[PROBLEM DESCRIPTION]: Each line starting at the one that contains "(err_cause : p = Phase.fatal →" and ending at the one that contains "port_word := fun hdr ctx h => by" must be returned exactly, and the rest of the listing is left out.

════════

-- ==== Sys2Proof/Laws/Invariant.lean ====
section
/-! SUPPORT. How the shared operations meet the invariant of Safety.lean, piece by piece. -/

namespace Sys2Proof.Machine

/-- What the invariant says of everything but the operation in `PHASE`. -/
structure State.Base (s : State) : Prop where
  mem_wf : s.mem.wf = true
  mem_inside : ∀ k c, c ∈ s.mem.get k → c.1 < 2 ^ Config.maxLog2
  wptr_bound : s.wptr.toNat ≤ 2 ^ Config.maxLog2
  idx_zero : s.idx = 0#_

/-- The part of the invariant that does not speak of the operation in `PHASE`. -/
theorem State.Inv.base {s : State} (h : s.Inv) : s.Base :=
  ⟨h.mem_wf, h.mem_inside, h.wptr_bound, h.idx_zero⟩

/-- Starting an operation keeps the base. -/
theorem State.Base.enter {s : State} (h : s.Base) (p : BitVec 5) : (s.enter p).Base where
  mem_wf := h.mem_wf
  mem_inside := h.mem_inside
  wptr_bound := by
    have := h.wptr_bound
    simp only [State.enter_wptr]
    split
    · simp
    · exact this
  idx_zero := by
    have := h.idx_zero
    simp only [State.enter_idx]
    split <;> simp [*]

/-- Entering operation `p` with a quiet port gives the invariant, if what it says of phase `p` holds. -/
theorem State.inv_enter {s : State} {p : BitVec 5} (hb : s.Base) (legal : p.toNat ≤ 0x11)
    (config_valid : 0x02 ≤ p.toNat → p.toNat ≤ 0x10 → s.validConfig)
    (ctx_live : s.ctxv = true ↔ 0x06 ≤ p.toNat ∧ p.toNat ≤ 0x0F)
    (err_fatal : s.err ≠ 0x00#8 ↔ p = Phase.fatal)
    (err_cause : p = Phase.fatal →
      (s.err = 0x01#8 ∧ s.flagAmp = true ∧ s.flagFreq = false) ∨
      (s.err = 0x02#8 ∧ (s.log2n.toNat = 0 ∨ Config.maxLog2 < s.log2n.toNat)))
    (stop_taken : p = Phase.stopping ∨ p = Phase.stopped → s.stopf = true)
    (port_quiet : s.fftPort = .idle)
    (peak_found : p = Phase.emit → s.flagFreq = true → s.pkIdx.toNat < s.frameSize / 2)
    (freq_path : 0x09 ≤ p.toNat → p.toNat ≤ 0x0D → s.flagFreq = true)
    (rms_path : p = Phase.rms → s.flagRms = true) : (s.enter p).Inv where
  phase_legal := legal
  mem_wf := hb.mem_wf
  mem_inside := hb.mem_inside
  config_valid := config_valid
  ctx_live := ctx_live
  err_fatal := err_fatal
  err_cause := err_cause
  stop_taken := stop_taken
  port_quiet := fun h => absurd port_quiet h
  port_word := fun hdr ctx h => by
    rw [State.enter_fftPort, port_quiet] at h
    cases h
  loading := fun h => by
    have h' : p = Phase.load := h
    simp [h', State.frameSize_pos]
  wptr_bound := (hb.enter p).wptr_bound
  idx_zero := (hb.enter p).idx_zero
  pkIdx_bound := peak_found
  line_bound := fun h => by
    have h' : p = Phase.emit := h
    simp [h']
  freq_path := freq_path
  rms_path := rms_path

/-- Writing a frame inside the buffers keeps the base. -/
theorem State.Base.storeFrame {s : State} (h : s.Base) (k : BufId) (ws : List Word)
    (hl : ws.length ≤ 2 ^ Config.maxLog2) : (s.storeFrame k ws).Base where
  mem_wf := State.storeFrame_wf k ws h.mem_wf
  mem_inside := by
    intro l c hc
    simp only [State.storeFrame_mem] at hc
    by_cases hk : l = k
    · subst hk
      rw [Buffers.get_set] at hc
      rcases mem_bufOverlay hc with h1 | h1
      · omega
      · exact h.mem_inside _ _ h1
    · rw [Buffers.get_set_other _ _ hk] at hc
      exact h.mem_inside _ _ hc
  wptr_bound := h.wptr_bound
  idx_zero := h.idx_zero

/-- Writing a word inside the buffers keeps the base. -/
theorem State.Base.storeWord {s : State} (h : s.Base) (k : BufId) (i : Nat) (v : Word)
    (hi : i < 2 ^ Config.maxLog2) : (s.storeWord k i v).Base where
  mem_wf := State.storeWord_wf k i v h.mem_wf
  mem_inside := by
    intro l c hc
    simp only [State.storeWord_mem] at hc
    by_cases hk : l = k
    · subst hk
      rw [Buffers.get_set] at hc
      rcases mem_bufWrite hc with h1 | h1
      · subst h1
        exact hi
      · exact h.mem_inside _ _ h1
    · rw [Buffers.get_set_other _ _ hk] at hc
      exact h.mem_inside _ _ hc
  wptr_bound := h.wptr_bound
  idx_zero := h.idx_zero

/-- Only the environment differs: the invariant carries over. -/
theorem State.Inv.withEnv {s : State} (h : s.Inv) (e : Env) : ({ s with env := e } : State).Inv :=
  ⟨h.1, h.2, h.3, h.4, h.5, h.6, h.7, h.8, h.9, h.10, h.11, h.12, h.13, h.14, h.15, h.16, h.17⟩

/-- Setting `STOPF` keeps the invariant, in every phase (60_exceptions R206). -/
theorem State.Inv.setStop {s : State} (h : s.Inv) : ({ s with stopf := true } : State).Inv :=
  ⟨h.1, h.2, h.3, h.4, h.5, h.6, h.7, fun _ => rfl, h.9, h.10, h.11, h.12, h.13, h.14, h.15, h.16, h.17⟩

/-- `fft_done` may come at any time a request waits. -/
theorem State.Inv.answer {s : State} (h : s.Inv)
    (hp : s.phase = Phase.fftinit ∨ s.phase = Phase.fft ∨ s.phase = Phase.stopping) : s.answer.Inv :=
  ⟨h.1, h.2, h.3, h.4, h.5, h.6, h.7, h.8, fun _ => hp, fun _ _ hh => by simp at hh, h.11, h.12, h.13, h.14, h.15, h.16, h.17⟩

/-- Outside its three operations the backend port is quiet. -/
theorem State.Inv.quiet_of {s : State} (h : s.Inv) (h1 : s.phase ≠ Phase.fftinit) (h2 : s.phase ≠ Phase.fft)
    (h3 : s.phase ≠ Phase.stopping) : s.fftPort = .idle := by
  by_contra hc
  rcases h.port_quiet hc with h | h | h <;> contradiction

end Sys2Proof.Machine
end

════════

[EXERCISE ANSWER]:
    (err_cause : p = Phase.fatal →
      (s.err = 0x01#8 ∧ s.flagAmp = true ∧ s.flagFreq = false) ∨
      (s.err = 0x02#8 ∧ (s.log2n.toNat = 0 ∨ Config.maxLog2 < s.log2n.toNat)))
    (stop_taken : p = Phase.stopping ∨ p = Phase.stopped → s.stopf = true)
    (port_quiet : s.fftPort = .idle)
    (peak_found : p = Phase.emit → s.flagFreq = true → s.pkIdx.toNat < s.frameSize / 2)
    (freq_path : 0x09 ≤ p.toNat → p.toNat ≤ 0x0D → s.flagFreq = true)
    (rms_path : p = Phase.rms → s.flagRms = true) : (s.enter p).Inv where
  phase_legal := legal
  mem_wf := hb.mem_wf
  mem_inside := hb.mem_inside
  config_valid := config_valid
  ctx_live := ctx_live
  err_fatal := err_fatal
  err_cause := err_cause
  stop_taken := stop_taken
  port_quiet := fun h => absurd port_quiet h
  port_word := fun hdr ctx h => by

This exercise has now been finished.